Complete runnable example:
#! /usr/bin/env stack
-- stack --resolver=lts-11.1 script
import Control.Monad.Trans.State
import Control.Applicative
import Control.Monad
import Data.Foldable
compute :: Int -> StateT () Maybe Int
compute = return
f :: Maybe Int -> Maybe Int -> StateT () Maybe ()
f (Just n1) (Just n2) = do
m <- compute (n1 + n2)
guard (m == 42)
f (Just n) _ = do
m <- compute n
guard (m == 42)
f _ (Just n) = do
m <- compute n
guard (m == 42)
f' :: Maybe Int -> Maybe Int -> StateT () Maybe ()
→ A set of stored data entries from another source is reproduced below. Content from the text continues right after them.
-- ==== Sys2Proof/Laws/Tab.lean ====
section
/-! SUPPORT. Sparse tables: what a write does to a read, and that every operation keeps the canonical form. -/

namespace Sys2Proof

variable {α : Type}

@[simp] theorem Tab.get_nil (d : α) (i : Nat) : Tab.get d [] i = d := rfl

@[simp] theorem Tab.get_put_same (d : α) (i : Nat) (x : α) : ∀ t : Tab α, Tab.get d (Tab.put t i x) i = x
  | [] => by simp [Tab.put, Tab.get]
  | (j, v) :: t => by
    have ih := Tab.get_put_same d i x t
    unfold Tab.put
    split
    · simp [Tab.get]
    · split
      · simp [Tab.get]
      · rename_i h1 h2; simp [Tab.get, h1, ih]

theorem Tab.get_put_other (d : α) {i k : Nat} (x : α) (h : k ≠ i) : ∀ t : Tab α,
    Tab.get d (Tab.put t i x) k = Tab.get d t k
  | [] => by simp [Tab.put, Tab.get, h]
  | (j, v) :: t => by
    have ih := Tab.get_put_other d x h t
    unfold Tab.put
    split
    · rename_i h1; subst h1; simp [Tab.get, h]
    · split <;> simp [Tab.get, h, ih]

/-- Every index of a table is above a bound. -/
def Tab.above (b : Nat) (t : Tab α) : Prop := ∀ p ∈ t, b < p.1

theorem Tab.sorted_cons {i : Nat} {v : α} {t : Tab α} : Tab.sorted ((i, v) :: t) = true ↔ Tab.above i t ∧ Tab.sorted t = true := by
  induction t generalizing i v with
  | nil => simp [Tab.sorted, Tab.above]
  | cons p t ih =>
    obtain ⟨j, w⟩ := p
    simp only [Tab.sorted, Bool.and_eq_true, decide_eq_true_eq]
    constructor
    · intro h
      refine ⟨fun p hp => ?_, h.2⟩
      rcases List.mem_cons.mp hp with rfl | hp
      · exact h.1
      · exact Nat.lt_trans h.1 ((ih.mp h.2).1 p hp)
    · intro h
      exact ⟨h.1 _ List.mem_cons_self, h.2⟩

theorem Tab.mem_put {i : Nat} {x : α} {p : Nat × α} : ∀ {t : Tab α}, p ∈ Tab.put t i x → p = (i, x) ∨ p ∈ t
  | [], h => .inl (by simpa [Tab.put] using h)
  | (j, v) :: t, h => by
    unfold Tab.put at h
    split at h
    · rcases List.mem_cons.mp h with h | h
      · exact .inl h
      · exact .inr (List.mem_cons_of_mem _ h)
    · split at h
      · exact List.mem_cons.mp h
      · rcases List.mem_cons.mp h with h | h
        · exact .inr (h ▸ List.mem_cons_self)
        · exact (Tab.mem_put h).imp_right (List.mem_cons_of_mem _)

theorem Tab.mem_erase {i : Nat} {p : Nat × α} {t : Tab α} (h : p ∈ Tab.erase t i) : p ∈ t := List.mem_of_mem_filter h

theorem Tab.put_sorted {i : Nat} {x : α} : ∀ {t : Tab α}, Tab.sorted t = true → Tab.sorted (Tab.put t i x) = true
  | [], _ => rfl
  | (j, v) :: t, h => by
    have hc := Tab.sorted_cons.mp h
    unfold Tab.put
    split
    · rename_i e; subst e; exact Tab.sorted_cons.mpr hc
    · split
      · rename_i h2
        refine Tab.sorted_cons.mpr ⟨fun p hp => ?_, h⟩
        rcases List.mem_cons.mp hp with rfl | hp
        · exact h2
        · exact Nat.lt_trans h2 (hc.1 p hp)
      · rename_i h1 h2
        refine Tab.sorted_cons.mpr ⟨fun p hp => ?_, Tab.put_sorted hc.2⟩
        rcases Tab.mem_put hp with rfl | hp
        · show j < i; omega
        · exact hc.1 p hp

theorem Tab.filter_sorted {f : Nat × α → Bool} : ∀ {t : Tab α}, Tab.sorted t = true → Tab.sorted (t.filter f) = true
  | [], _ => rfl
  | (j, v) :: t, h => by
    have hc := Tab.sorted_cons.mp h
    rw [List.filter_cons]
    split
    · exact Tab.sorted_cons.mpr ⟨fun p hp => hc.1 p (List.mem_of_mem_filter hp), Tab.filter_sorted hc.2⟩
    · exact Tab.filter_sorted hc.2

theorem Tab.erase_sorted {i : Nat} {t : Tab α} (h : Tab.sorted t = true) : Tab.sorted (Tab.erase t i) = true :=
  Tab.filter_sorted h

theorem Tab.get_erase_other (d : α) {i k : Nat} (h : k ≠ i) : ∀ t : Tab α, Tab.get d (Tab.erase t i) k = Tab.get d t k
  | [] => rfl
  | (j, v) :: t => by
    have ih := Tab.get_erase_other d h t
    unfold Tab.erase at *
    rw [List.filter_cons]
    split
    · simp only [Tab.get, ih]
    · rename_i e
      have : j = i := by simpa using e
      subst this
      simp only [Tab.get, if_neg h, ih]

theorem Tab.get_erase_same (d : α) {i : Nat} : ∀ t : Tab α, Tab.get d (Tab.erase t i) i = d
  | [] => rfl
  | (j, v) :: t => by
    have ih := Tab.get_erase_same d (i := i) t
    unfold Tab.erase at *
    rw [List.filter_cons]
    split
    · rename_i e
      have : i ≠ j := fun h => by subst h; simp at e
      simp only [Tab.get, if_neg this, ih]
    · exact ih

section
variable [DecidableEq α] {d : α}

theorem Tab.wf_iff {t : Tab α} : Tab.wf d t = true ↔ Tab.sorted t = true ∧ ∀ p ∈ t, p.2 ≠ d := by
  simp [Tab.wf]

/-- A write keeps the canonical form. -/
theorem Tab.set_wf {t : Tab α} {i : Nat} {x : α} (h : Tab.wf d t = true) : Tab.wf d (Tab.set d t i x) = true := by
  rw [Tab.wf_iff] at *
  unfold Tab.set
  split
  · exact ⟨Tab.erase_sorted h.1, fun p hp => h.2 p (Tab.mem_erase hp)⟩
  · rename_i hx
    refine ⟨Tab.put_sorted h.1, fun p hp => ?_⟩
    rcases Tab.mem_put hp with rfl | hp
    · exact hx
    · exact h.2 p hp

/-- Taking entries out keeps the canonical form. -/
theorem Tab.filter_wf {t : Tab α} {f : Nat × α → Bool} (h : Tab.wf d t = true) : Tab.wf d (t.filter f) = true := by
  rw [Tab.wf_iff] at *
  exact ⟨Tab.filter_sorted h.1, fun p hp => h.2 p (List.mem_of_mem_filter hp)⟩

theorem Tab.mem_set {t : Tab α} {i : Nat} {x : α} {p : Nat × α} (h : p ∈ Tab.set d t i x) : p = (i, x) ∨ p ∈ t := by
  unfold Tab.set at h
  split at h
  · exact .inr (Tab.mem_erase h)
  · exact Tab.mem_put h

/-- A read after a write to the same index gives the value written. -/
@[simp] theorem Tab.get_set_same (t : Tab α) (i : Nat) (x : α) : Tab.get d (Tab.set d t i x) i = x := by
  unfold Tab.set
  split
  · rename_i e; rw [Tab.get_erase_same, e]
  · exact Tab.get_put_same d i x t

/-- A write leaves every other index alone. -/
theorem Tab.get_set_other (e : α) (t : Tab α) {i k : Nat} (x : α) (h : k ≠ i) :
    Tab.get e (Tab.set d t i x) k = Tab.get e t k := by
  unfold Tab.set
  split
  · exact Tab.get_erase_other e h t
  · exact Tab.get_put_other e x h t

end

end Sys2Proof
end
f' a b = asum (map (\f -> f a b) [f1, f2, f3])
where
f1 a b = do
Just n1 <- pure a
Just n2 <- pure b
m <- compute (n1 + n2)
guard (m == 42)
f2 a _ = do
Just n <- pure a
m <- compute n
guard (m == 42)
f3 _ b = do
Just n <- pure b
m <- compute n
guard (m == 42)
main = do
print $ execStateT (f (Just 42) (Just 1)) () -- Nothing
print $ execStateT (f' (Just 42) (Just 1)) () -- Just (), because `f2` succeeded
Edit: I elicited quite some clever answers with this question so far, thanks! Unfortunately, they mostly suffer from overfitting to the particular code example I've given. In reality, I need something like this for unifying two expressions (let-bindings, to be precise), where I want to try unifying the RHS of two simultaneous lets if possible and fall through to the cases where I handle let bindings one side at a time by floating them. So, actually there's no clever structure on Maybe arguments to exploit and I'm not computeing on Int actually.
The answers so far might benefit others beyond the enlightenment they brought me though, so thanks!
Edit 2: Here's some compiling example code with probably bogus semantics:
module Unify (unify) where
import Control.Applicative
import Control.Monad.Trans.State.Strict
data Expr
= Var String -- meta, free an bound vars
| Let String Expr Expr
-- ... more cases
-- no Eq instance, fwiw
-- | If the two terms unify, return the most general unifier, e.g.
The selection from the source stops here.